### Assigned task
Repeat exactly the lines below that lie between the line with "ha hb, splitBytes_getElem?_writeBytes" and the line with "(R56, R58). -/", counting both of those lines as part of the answer.

### Listed entries
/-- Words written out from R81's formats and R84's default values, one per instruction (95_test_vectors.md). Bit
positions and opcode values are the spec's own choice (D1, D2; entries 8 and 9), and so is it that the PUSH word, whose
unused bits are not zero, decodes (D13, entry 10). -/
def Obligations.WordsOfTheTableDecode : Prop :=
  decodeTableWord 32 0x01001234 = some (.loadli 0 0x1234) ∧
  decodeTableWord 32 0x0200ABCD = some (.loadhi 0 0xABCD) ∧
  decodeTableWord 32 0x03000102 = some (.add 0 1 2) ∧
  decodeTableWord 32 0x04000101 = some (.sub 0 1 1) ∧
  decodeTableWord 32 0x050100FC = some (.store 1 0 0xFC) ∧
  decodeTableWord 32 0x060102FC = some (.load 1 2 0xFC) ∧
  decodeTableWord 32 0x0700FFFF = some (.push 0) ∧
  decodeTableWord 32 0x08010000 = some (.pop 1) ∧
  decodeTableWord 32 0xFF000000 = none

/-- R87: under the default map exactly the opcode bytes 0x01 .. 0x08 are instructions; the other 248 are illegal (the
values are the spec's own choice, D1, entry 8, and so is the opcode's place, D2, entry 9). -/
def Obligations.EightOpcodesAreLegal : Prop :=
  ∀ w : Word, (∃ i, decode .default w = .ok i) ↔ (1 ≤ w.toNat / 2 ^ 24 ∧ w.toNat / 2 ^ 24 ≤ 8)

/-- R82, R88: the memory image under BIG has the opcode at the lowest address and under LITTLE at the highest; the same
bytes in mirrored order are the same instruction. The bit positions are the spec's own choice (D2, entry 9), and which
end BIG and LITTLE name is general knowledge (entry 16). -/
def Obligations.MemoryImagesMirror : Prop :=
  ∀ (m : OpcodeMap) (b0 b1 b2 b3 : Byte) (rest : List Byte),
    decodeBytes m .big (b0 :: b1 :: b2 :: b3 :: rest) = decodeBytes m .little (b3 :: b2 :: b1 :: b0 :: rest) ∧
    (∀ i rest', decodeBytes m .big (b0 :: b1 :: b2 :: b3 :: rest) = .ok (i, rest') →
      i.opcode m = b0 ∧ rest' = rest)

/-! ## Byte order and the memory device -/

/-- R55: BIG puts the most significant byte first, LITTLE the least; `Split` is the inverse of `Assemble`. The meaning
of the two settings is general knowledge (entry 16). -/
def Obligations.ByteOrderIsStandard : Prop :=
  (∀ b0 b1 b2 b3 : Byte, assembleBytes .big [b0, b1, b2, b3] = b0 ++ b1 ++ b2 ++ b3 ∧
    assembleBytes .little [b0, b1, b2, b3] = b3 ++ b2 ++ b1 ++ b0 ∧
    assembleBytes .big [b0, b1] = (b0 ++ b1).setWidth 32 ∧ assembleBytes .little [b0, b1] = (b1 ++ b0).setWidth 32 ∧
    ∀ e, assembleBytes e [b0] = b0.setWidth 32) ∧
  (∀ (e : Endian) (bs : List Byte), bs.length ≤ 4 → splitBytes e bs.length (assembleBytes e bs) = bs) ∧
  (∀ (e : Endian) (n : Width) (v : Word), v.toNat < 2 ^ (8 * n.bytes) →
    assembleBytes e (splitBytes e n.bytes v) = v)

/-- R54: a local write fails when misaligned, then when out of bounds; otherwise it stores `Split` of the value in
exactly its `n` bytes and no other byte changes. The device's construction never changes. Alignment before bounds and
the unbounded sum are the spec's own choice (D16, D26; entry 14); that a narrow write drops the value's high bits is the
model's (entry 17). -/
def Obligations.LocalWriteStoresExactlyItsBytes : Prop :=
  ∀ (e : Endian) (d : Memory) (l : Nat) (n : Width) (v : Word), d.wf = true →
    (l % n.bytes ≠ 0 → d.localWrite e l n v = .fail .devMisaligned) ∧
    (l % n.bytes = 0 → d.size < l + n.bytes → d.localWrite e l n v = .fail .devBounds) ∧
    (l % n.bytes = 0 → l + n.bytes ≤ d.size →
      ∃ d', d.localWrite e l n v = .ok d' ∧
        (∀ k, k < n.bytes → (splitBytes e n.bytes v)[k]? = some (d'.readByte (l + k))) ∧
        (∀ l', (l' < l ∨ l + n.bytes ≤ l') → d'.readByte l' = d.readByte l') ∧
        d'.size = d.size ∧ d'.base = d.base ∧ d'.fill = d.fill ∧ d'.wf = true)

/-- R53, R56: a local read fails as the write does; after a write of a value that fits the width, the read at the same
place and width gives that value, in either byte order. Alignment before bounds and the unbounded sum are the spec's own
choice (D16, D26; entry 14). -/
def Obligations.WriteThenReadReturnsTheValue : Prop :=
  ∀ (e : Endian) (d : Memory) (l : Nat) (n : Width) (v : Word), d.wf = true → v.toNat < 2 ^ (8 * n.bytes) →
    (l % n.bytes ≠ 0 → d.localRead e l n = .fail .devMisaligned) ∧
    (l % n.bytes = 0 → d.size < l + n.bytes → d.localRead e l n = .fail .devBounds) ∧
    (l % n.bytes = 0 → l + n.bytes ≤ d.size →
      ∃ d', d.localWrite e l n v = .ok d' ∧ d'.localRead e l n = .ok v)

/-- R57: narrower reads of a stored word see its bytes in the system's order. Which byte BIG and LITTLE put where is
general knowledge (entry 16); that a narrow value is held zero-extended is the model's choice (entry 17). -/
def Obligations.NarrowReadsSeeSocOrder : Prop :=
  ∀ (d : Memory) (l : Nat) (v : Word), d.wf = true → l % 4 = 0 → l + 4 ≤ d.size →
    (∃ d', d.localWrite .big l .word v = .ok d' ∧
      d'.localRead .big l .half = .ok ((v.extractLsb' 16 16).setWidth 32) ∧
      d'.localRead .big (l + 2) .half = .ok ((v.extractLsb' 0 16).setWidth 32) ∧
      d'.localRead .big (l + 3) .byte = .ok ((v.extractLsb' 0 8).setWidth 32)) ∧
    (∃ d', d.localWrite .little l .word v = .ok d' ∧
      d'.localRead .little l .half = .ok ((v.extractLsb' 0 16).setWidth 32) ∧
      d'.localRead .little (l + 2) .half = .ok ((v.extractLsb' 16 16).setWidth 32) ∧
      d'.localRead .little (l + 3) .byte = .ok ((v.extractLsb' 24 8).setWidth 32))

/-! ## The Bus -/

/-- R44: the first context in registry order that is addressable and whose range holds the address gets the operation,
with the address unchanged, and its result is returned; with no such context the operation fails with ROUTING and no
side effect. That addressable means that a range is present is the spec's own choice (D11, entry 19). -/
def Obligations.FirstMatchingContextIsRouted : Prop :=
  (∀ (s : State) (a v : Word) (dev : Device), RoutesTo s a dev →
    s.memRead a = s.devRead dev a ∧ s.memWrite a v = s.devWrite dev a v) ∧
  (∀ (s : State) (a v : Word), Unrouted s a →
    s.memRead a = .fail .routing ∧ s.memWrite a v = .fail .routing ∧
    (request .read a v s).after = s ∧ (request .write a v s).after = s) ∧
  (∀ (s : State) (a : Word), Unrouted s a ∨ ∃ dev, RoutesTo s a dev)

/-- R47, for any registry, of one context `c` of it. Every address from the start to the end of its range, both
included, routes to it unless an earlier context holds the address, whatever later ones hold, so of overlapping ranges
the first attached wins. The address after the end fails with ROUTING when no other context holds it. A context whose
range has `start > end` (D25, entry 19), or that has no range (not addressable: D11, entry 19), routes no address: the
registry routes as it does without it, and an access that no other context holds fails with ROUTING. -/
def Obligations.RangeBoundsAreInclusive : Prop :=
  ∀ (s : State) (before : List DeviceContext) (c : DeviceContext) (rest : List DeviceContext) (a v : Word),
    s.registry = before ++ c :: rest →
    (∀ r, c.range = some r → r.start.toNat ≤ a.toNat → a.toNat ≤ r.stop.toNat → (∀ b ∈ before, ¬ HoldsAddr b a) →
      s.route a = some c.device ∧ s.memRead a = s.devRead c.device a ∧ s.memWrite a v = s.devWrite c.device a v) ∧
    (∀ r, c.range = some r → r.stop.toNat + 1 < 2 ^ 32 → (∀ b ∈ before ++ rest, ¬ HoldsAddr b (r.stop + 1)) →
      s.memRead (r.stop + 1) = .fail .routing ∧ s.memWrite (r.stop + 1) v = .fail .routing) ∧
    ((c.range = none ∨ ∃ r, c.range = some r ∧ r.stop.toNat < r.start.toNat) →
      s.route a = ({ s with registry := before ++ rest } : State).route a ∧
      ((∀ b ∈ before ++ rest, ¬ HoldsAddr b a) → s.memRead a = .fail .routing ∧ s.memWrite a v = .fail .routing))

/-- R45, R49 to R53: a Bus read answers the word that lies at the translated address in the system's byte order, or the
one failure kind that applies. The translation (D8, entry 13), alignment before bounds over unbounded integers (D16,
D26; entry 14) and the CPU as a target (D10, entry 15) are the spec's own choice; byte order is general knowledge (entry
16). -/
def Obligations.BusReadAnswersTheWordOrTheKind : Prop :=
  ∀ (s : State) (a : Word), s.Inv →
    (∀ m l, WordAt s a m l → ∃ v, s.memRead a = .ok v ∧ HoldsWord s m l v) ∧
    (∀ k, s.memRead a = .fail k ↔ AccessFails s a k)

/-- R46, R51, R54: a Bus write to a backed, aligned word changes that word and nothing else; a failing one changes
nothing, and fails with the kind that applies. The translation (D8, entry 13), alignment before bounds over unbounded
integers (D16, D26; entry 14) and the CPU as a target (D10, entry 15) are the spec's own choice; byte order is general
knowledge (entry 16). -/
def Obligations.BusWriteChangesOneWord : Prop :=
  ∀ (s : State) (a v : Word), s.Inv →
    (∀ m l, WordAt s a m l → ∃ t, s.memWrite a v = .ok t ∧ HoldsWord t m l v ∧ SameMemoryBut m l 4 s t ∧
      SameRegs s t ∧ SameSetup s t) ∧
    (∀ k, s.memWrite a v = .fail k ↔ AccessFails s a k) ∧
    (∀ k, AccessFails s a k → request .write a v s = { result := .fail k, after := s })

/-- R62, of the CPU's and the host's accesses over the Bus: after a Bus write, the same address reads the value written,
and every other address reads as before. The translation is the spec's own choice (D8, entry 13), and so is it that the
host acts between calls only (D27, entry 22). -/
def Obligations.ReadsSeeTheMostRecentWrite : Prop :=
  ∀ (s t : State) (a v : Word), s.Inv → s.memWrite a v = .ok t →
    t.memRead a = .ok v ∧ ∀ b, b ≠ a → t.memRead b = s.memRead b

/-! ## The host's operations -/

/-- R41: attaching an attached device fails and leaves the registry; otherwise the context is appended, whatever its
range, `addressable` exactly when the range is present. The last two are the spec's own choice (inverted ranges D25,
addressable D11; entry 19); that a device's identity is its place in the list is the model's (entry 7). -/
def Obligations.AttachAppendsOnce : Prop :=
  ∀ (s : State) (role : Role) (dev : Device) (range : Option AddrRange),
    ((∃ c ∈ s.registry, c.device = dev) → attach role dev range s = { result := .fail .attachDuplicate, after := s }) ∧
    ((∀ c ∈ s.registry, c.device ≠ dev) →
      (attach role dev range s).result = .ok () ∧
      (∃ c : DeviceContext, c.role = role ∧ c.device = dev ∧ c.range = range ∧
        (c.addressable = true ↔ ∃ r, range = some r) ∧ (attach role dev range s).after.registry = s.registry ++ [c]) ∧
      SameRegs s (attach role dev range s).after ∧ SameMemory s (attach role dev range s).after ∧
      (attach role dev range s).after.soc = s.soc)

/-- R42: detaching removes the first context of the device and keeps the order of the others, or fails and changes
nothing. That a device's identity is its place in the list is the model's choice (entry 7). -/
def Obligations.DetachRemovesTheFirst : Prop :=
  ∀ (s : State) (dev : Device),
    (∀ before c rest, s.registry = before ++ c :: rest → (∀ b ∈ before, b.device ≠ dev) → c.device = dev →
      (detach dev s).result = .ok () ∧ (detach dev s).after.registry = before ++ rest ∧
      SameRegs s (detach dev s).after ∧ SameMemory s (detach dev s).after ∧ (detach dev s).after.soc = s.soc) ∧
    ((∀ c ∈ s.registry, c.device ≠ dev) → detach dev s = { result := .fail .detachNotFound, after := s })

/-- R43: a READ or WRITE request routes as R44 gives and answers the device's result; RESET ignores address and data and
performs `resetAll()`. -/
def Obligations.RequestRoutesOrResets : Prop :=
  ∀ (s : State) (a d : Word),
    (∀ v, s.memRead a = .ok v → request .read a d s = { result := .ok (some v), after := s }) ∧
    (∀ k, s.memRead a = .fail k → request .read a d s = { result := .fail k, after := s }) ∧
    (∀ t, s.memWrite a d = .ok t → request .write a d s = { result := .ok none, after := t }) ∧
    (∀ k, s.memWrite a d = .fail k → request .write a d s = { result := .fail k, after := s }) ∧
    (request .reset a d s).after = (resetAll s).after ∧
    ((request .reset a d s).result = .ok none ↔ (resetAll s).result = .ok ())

* * *

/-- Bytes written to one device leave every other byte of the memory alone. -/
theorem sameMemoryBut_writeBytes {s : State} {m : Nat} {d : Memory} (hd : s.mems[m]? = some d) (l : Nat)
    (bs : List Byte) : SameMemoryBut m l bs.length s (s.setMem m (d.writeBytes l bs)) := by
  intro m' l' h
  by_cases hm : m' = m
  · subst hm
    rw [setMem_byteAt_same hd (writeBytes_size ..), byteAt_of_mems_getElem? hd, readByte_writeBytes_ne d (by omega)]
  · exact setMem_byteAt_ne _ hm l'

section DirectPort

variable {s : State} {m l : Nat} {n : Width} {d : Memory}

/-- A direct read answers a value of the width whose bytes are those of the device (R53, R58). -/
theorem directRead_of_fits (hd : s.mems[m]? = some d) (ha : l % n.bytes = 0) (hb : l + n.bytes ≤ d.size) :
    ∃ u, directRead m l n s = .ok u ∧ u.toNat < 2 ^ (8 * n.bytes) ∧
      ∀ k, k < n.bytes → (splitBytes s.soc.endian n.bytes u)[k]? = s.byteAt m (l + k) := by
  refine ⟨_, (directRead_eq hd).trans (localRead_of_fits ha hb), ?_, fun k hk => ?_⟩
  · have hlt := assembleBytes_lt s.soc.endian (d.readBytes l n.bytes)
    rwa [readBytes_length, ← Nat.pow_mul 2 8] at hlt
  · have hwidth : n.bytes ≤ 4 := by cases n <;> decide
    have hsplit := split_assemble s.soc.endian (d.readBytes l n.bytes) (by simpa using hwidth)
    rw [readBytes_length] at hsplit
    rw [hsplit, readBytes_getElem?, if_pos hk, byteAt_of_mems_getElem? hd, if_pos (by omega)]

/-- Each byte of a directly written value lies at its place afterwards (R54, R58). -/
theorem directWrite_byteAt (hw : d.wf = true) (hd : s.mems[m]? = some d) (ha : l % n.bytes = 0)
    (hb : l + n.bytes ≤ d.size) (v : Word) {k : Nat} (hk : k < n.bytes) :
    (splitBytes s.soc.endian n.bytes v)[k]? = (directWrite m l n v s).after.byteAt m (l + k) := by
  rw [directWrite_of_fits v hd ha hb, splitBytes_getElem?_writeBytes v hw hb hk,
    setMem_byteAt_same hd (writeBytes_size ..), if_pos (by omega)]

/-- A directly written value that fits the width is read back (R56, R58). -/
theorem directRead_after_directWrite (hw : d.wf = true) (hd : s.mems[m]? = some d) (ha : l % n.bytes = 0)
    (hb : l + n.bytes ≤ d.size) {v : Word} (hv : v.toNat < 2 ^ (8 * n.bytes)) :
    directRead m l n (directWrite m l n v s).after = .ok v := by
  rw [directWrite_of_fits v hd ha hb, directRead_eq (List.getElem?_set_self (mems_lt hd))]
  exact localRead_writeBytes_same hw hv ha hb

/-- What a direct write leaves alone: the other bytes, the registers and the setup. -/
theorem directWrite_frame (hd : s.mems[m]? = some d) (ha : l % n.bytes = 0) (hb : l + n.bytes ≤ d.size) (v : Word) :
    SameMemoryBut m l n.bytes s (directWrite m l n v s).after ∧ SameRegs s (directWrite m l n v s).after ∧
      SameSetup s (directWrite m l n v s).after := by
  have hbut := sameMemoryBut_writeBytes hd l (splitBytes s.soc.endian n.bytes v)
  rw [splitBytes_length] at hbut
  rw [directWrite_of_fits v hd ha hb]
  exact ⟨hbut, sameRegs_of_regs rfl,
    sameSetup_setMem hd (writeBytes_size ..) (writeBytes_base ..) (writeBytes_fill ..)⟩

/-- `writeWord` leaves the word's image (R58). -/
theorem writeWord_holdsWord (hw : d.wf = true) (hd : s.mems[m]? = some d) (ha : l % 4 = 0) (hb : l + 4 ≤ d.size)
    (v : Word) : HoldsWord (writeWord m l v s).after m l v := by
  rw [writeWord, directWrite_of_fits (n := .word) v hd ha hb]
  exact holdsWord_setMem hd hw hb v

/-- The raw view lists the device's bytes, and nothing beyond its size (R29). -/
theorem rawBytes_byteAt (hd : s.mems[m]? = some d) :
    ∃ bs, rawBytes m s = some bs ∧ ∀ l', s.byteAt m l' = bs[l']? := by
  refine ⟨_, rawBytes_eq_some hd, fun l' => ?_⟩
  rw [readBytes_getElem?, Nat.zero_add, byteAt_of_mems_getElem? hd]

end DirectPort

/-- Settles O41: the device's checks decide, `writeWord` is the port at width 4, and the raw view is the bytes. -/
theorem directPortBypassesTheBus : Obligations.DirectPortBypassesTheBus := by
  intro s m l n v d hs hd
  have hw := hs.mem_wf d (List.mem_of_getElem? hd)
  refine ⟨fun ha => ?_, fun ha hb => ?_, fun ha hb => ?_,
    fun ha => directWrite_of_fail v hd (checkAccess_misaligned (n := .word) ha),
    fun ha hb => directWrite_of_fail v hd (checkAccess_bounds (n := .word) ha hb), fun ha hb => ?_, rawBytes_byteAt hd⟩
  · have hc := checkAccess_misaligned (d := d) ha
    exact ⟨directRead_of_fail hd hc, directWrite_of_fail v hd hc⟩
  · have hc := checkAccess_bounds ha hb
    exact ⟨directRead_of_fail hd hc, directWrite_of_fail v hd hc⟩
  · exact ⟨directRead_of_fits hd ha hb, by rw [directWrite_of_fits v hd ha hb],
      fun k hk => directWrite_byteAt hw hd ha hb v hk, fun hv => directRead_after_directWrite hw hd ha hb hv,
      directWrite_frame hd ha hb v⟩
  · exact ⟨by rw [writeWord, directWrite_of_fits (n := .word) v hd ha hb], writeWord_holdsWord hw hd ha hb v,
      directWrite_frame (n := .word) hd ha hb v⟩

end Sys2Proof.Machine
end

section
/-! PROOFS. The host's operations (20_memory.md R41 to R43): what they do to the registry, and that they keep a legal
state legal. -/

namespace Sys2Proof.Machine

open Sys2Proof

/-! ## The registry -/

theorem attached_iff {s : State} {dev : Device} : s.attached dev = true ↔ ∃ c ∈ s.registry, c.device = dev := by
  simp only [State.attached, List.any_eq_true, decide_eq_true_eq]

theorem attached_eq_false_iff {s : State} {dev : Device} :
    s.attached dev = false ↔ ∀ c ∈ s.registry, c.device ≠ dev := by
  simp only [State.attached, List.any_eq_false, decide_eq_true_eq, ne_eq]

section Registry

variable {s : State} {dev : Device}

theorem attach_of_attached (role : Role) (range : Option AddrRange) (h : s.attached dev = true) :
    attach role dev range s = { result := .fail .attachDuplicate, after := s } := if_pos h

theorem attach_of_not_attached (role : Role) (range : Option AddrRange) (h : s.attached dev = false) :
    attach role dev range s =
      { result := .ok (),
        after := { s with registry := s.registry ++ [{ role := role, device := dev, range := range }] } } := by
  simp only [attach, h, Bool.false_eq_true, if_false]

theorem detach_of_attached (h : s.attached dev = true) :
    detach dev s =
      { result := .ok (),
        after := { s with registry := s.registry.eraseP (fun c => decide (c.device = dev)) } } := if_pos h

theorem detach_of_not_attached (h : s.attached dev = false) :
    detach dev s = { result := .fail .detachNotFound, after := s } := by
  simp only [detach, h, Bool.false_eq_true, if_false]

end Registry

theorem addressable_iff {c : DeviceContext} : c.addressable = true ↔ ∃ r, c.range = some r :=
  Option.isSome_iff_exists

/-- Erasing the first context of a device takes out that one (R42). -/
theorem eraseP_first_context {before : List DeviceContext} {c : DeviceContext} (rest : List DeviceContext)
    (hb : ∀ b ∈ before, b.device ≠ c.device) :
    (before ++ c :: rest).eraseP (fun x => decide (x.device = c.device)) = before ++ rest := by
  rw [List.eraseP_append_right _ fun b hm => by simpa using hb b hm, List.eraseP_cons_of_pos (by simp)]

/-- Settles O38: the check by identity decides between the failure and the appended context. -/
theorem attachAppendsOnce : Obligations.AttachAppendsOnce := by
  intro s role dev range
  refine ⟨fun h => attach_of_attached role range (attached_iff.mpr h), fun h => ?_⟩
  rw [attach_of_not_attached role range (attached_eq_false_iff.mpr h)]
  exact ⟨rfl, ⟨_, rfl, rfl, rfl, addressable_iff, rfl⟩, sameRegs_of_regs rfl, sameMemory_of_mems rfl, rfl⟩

### Output for this task
  rw [directWrite_of_fits v hd ha hb, splitBytes_getElem?_writeBytes v hw hb hk,
    setMem_byteAt_same hd (writeBytes_size ..), if_pos (by omega)]

/-- A directly written value that fits the width is read back (R56, R58). -/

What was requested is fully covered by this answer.